Vice Chairman of the Joint Chiefs of Staff Gen. John Hyten on Jan. 29 provided a nugget of insight into how the Pentagon will structure its first budget request for the Space Force since the new service was created in December, saying the process will shed light on previously hidden parts of the military space enterprise.
Right now, the Space Force only has one employee—its commander, Gen. Jay Raymond—and it encompasses just those assets owned by the Air Force. Over time, the service is expected to bring in space systems from the Army and Navy, while some federal space partners, such as the National Reconnaissance Office, will stay separate. Some money that goes toward programs at the NRO and others is already represented in the Air Force budget under a setup known as “pass-through funding.”
Setting up a budget that adequately reflects the Defense Department’s space investments will be one of the hardest challenges for the military as it stands up the Space Force, Hyten said at an Air Force Association breakfast on Capitol Hill.
Hyten, who in his past two jobs ran US Strategic Command and Air Force Space Command—the predecessor to the Space Force—added the budget was “one of the last concerns about bringing the Space Force under the Air Force.”
It’s unclear whether development and procurement efforts will move from the Air Force base budget to separate Space Force accounting sheets in fiscal 2021. The Air Force already has a budget section for Space Force operations and maintenance.

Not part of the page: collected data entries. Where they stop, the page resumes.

-- ==== Sys2Proof/Certificates/Slice0/Obligations.lean ====
section
/-! DEFINITION. The statements about the model. Each is a Prop; its docstring names the rule of spec/ it formalises. A
next state is written out with every field that changes, so that each statement is also the frame of its instruction:
a field it does not name is unchanged. -/

open Sys2Proof Sys2Proof.Machine

/-! ## Encoding -/

/-- Words written out from the encodings decode to the commands they stand for (`30_encoding.md` R94, R96). -/
def Obligations.SpecWordsDecode : Prop :=
  decode (.command 0x00001001) = .ok (.initEnkey 16) ∧
  decode (.command 0x00002002) = .ok (.initDekey 32) ∧
  decode (.command 0x00080D03) = .ok (.encryptMessage 13 8) ∧
  decode (.command 0x00100704) = .ok (.decryptMessage 7 16) ∧
  decode (.command 0x00000005) = .ok .msgReset ∧
  decode (.command 0x00080603) = .ok (.encryptMessage 6 8) ∧
  decode (.micro 0b0011) = .ok .macFold ∧
  decode (.micro 0b1001) = .ok .payStore

/-- Decoding an encoded well-formed instruction gives it back, every operand at every value its field admits
(R90 to R93, R102). -/
def Obligations.EncodeThenDecode : Prop :=
  ∀ i : Instr, i.WellFormed → decode (encode i) = .ok i

/-- Each code has one meaning: what decodes is well-formed and encodes back to the same code (R90, R102). -/
def Obligations.DecodeThenEncode : Prop :=
  ∀ (k : Code) (i : Instr), decode k = .ok i → i.WellFormed ∧ encode i = k

/-- Match and mask of every command, with its free fields, and the worked encodings (R94). A word spells at most one
row, since each row is what one value of the decoder means. -/
def Obligations.CommandRowsByMask : Prop :=
  ∀ w : BitVec 32,
    (∀ klen, decodeCommand w = .ok (.initEnkey klen) ↔
      w &&& 0xFFFF00FF = 0x00000001 ∧ klen = (w.extractLsb' 8 8).toNat) ∧
    (∀ klen, decodeCommand w = .ok (.initDekey klen) ↔
      w &&& 0xFFFF00FF = 0x00000002 ∧ klen = (w.extractLsb' 8 8).toNat) ∧
    (∀ nlen tlen, decodeCommand w = .ok (.encryptMessage nlen tlen) ↔
      w &&& 0xFF0000FF = 0x00000003 ∧ nlen = (w.extractLsb' 8 8).toNat ∧ tlen = (w.extractLsb' 16 8).toNat) ∧
    (∀ nlen tlen, decodeCommand w = .ok (.decryptMessage nlen tlen) ↔
      w &&& 0xFF0000FF = 0x00000004 ∧ nlen = (w.extractLsb' 8 8).toNat ∧ tlen = (w.extractLsb' 16 8).toNat) ∧
    (decodeCommand w = .ok .msgReset ↔ w &&& 0xFFFFFFFF = 0x00000005) ∧
    encode (.initEnkey 16) = .command 0x00001001 ∧
    encode (.initDekey 32) = .command 0x00002002 ∧
    encode (.encryptMessage 13 8) = .command 0x00080D03 ∧
    encode (.decryptMessage 7 16) = .command 0x00100704 ∧
    encode .msgReset = .command 0x00000005

/-- The illegal words are those of R95, and writing one to `CMD` does what R238 says and nothing else. -/
def Obligations.IllegalWordsReportBadCall : Prop :=
  ∀ w : BitVec 32,
    let op := (w.extractLsb' 0 8).toNat
    let a := (w.extractLsb' 8 8).toNat
    let b := (w.extractLsb' 16 8).toNat
    let rsv := (w.extractLsb' 24 8).toNat
    let illegal := op = 0 ∨ 6 ≤ op ∨ rsv ≠ 0 ∨ ((op = 1 ∨ op = 2) ∧ b ≠ 0) ∨ (op = 5 ∧ (a ≠ 0 ∨ b ≠ 0))
    (illegal ↔ ∀ i, decodeCommand w ≠ .ok i) ∧
    ∀ (s : State) (rest : List HostAction), illegal → s.state ≠ .processing → s.sel = [] →
      s.host = .regWrite 0 (w.setWidth 64) :: rest →
      step s = .next { s with
        host := rest, status := .error .badAuthCall, lastError := some .badAuthCall }

/-! ## The step -/

/-- A write of a command word to `CMD` runs the command it spells, whole, on the state without that action
(`10_state.md` R35, `45_controller.md` R191). That the host's actions stand in State is the model's choice (log entry
7). -/
def Obligations.StepRunsDecodedCommand : Prop :=
  ∀ (s : State) (v : BitVec 64) (rest : List HostAction) (i : Instr),
    s.state ≠ .processing → s.sel = [] → s.host = .regWrite 0 v :: rest → v.toNat < 2 ^ 32 →
    decode (.command (v.setWidth 32)) = .ok i →
    step s = exec i { s with host := rest }

/-- A select code of the running group runs the micro-operation it names; after the last one of a message's group the
group ends (`30_encoding.md` R102, `45_controller.md` R205). That a step is one micro-operation is the model's choice
(log entry 6). -/
def Obligations.StepRunsSelectedMicroOp : Prop :=
  ∀ (s : State) (c : BitVec 4) (rest : List (BitVec 4)) (i : Instr),
    s.sel = c :: rest → decode (.micro c) = .ok i →
    step s = andThen (exec i { s with sel := rest }) fun t =>
      .next (if t.sel = [] ∧ t.state = .processing then endGroup t else t)

/-- With no message in progress and no host action, the engine does nothing (`70_reset_and_hazards.md` R261); that it
has a step there is the model's choice (log entry 7). -/
def Obligations.EngineWaitsForTheHost : Prop :=
  ∀ s : State, s.state ≠ .processing → s.sel = [] → s.host = [] → step s = .next s

/-- While a message is in progress the host has no step: its actions, what it has read, its registers and `HDR` stay,
and `MSG` changes only below `msg_len` (`20_memory.md` R71, `45_controller.md` R206). -/
def Obligations.HostHasNoStepInMessage : Prop :=
  ∀ s t : State, s.state = .processing → step s = .next t →
    t.host = s.host ∧ t.reads = s.reads ∧ t.key = s.key ∧ t.nonce = s.nonce ∧ t.tagIn = s.tagIn ∧
    t.msgLenReg = s.msgLenReg ∧ t.hdrLenReg = s.hdrLenReg ∧ t.hdr = s.hdr ∧ t.config = s.config ∧
    ∀ a, s.msgLen.toNat ≤ a → t.msgByte a = s.msgByte a

/-- A group taken one micro-operation a step is the group of R205: the same next state, or the same fault. R205 makes
the whole group the step: that a step is one micro-operation is the model's choice (log entry 6), and so are the faults
the two share (log entry 8). -/
def Obligations.GroupStepsAreTheGroup : Prop :=
  ∀ s : State, s.state = .processing → s.sel = [] → s.phase ≠ .idle →
    ¬ (s.config.releasePolicy = .buffered ∧ s.dir = .dec) →
    core.run (groupOps s.phase s.dir).length s = runGroup Config.cipher s

/-- The two readings of R191 agree: from the latched state, the micro-operations of `2 + header_limit + N` groups, one
a step, end in the state the whole command gives (R205, R206). Under `BUFFERED` a decryption is not taken so (R214).
That the fine-grained step is one micro-operation, where R205 and R206 make it one group, is the model's choice (log
entry 6), and so is taking a command as one step (log entry 5). -/
def Obligations.FineGrainedRunIsTheCommand : Prop :=
  ∀ (nlen tlen : Nat) (s : State), s.keySchedule ≠ none → s.sel = [] →
    (Accepted .enc nlen tlen s →
      core.run (4 + 2 * aadBlocks s.hdrLenReg.toNat + 6 * payloadBlocks s.msgLenReg.toNat + 3) (latch nlen tlen s) =
        exec (.encryptMessage nlen tlen) s) ∧
    (Accepted .dec nlen tlen s → s.config.releasePolicy = .streaming →
      core.run (4 + 2 * aadBlocks s.hdrLenReg.toNat + 6 * payloadBlocks s.msgLenReg.toNat + 4) (latch nlen tlen s) =
        exec (.decryptMessage nlen tlen) s)

/-! ## The host port -/

/-- `HostRegRead(k)`: the value of each register, 0 for `CMD`, and no register above 5 (`20_memory.md` R61, R69,
`10_state.md` R34). That the model refuses such an access is its choice (log entry 12). -/
def Obligations.HostReadsRegisters : Prop :=
  ∀ (s : State) (k : Nat) (rest : List HostAction),
    s.state ≠ .processing → s.sel = [] → s.host = .regRead k :: rest →
    (k = 0 → step s = .next { s with host := rest, reads := s.reads ++ [0] }) ∧
    (k = 1 → step s = .next { s with host := rest, reads := s.reads ++ [(statusWord s).setWidth 64] }) ∧
    (k = 2 → step s = .next { s with host := rest, reads := s.reads ++ [(ctxWord s).setWidth 64] }) ∧
    (k = 3 → step s = .next { s with host := rest, reads := s.reads ++ [(configWord s).setWidth 64] }) ∧
    (k = 4 → step s = .next { s with host := rest, reads := s.reads ++ [s.msgLenReg] }) ∧
    (k = 5 → step s = .next { s with host := rest, reads := s.reads ++ [s.hdrLenReg] }) ∧
    (6 ≤ k → step s = .refused .noSuchRegister)

/-- `HostRegWrite(k, v)` for a register other than `CMD`: it writes `MSG_LEN` or `HDR_LEN`, is ignored by `STATUS`,
`CTX` and `CONFIG`, and there is no register above 5 (R34, R40, R61, R69). That the model refuses such an access, and a
value no 32-bit `CMD` can take, is its choice (log entry 12). -/
def Obligations.HostWritesRegisters : Prop :=
  ∀ (s : State) (k : Nat) (v : BitVec 64) (rest : List HostAction),
    s.state ≠ .processing → s.sel = [] → s.host = .regWrite k v :: rest →
    (1 ≤ k ∧ k ≤ 3 → step s = .next { s with host := rest }) ∧
    (k = 4 → step s = .next { s with host := rest, msgLenReg := v }) ∧
    (k = 5 → step s = .next { s with host := rest, hdrLenReg := v }) ∧
    (6 ≤ k → step s = .refused .noSuchRegister) ∧
    (k = 0 → 2 ^ 32 ≤ v.toNat → step s = .refused .valueTooWide)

Transparency and specificity will be key, Hyten said.
“We’re basically going to have to carve out the different elements of the space capability, segment so that Congress can see what they all are, have the Space Force be able to structure that and manage that,” he said. “The Secretary of the Air Force still gets a vote on that. But Congress now gets insight into exactly what that is, how the money is going in, how it’s going out.”
If too much of that budget is classified, as a significant portion is now, that hurts the Pentagon’s attempt to explain itself to Congress, and in turn hurts Congress’s attempt to explain space to its constituents, Hyten said.
The Space Force for fiscal 2020 received $40 million from Congress to fund the initial work to get up and running. The Trump administration is expected to release its fiscal 2021 budget request Feb. 10.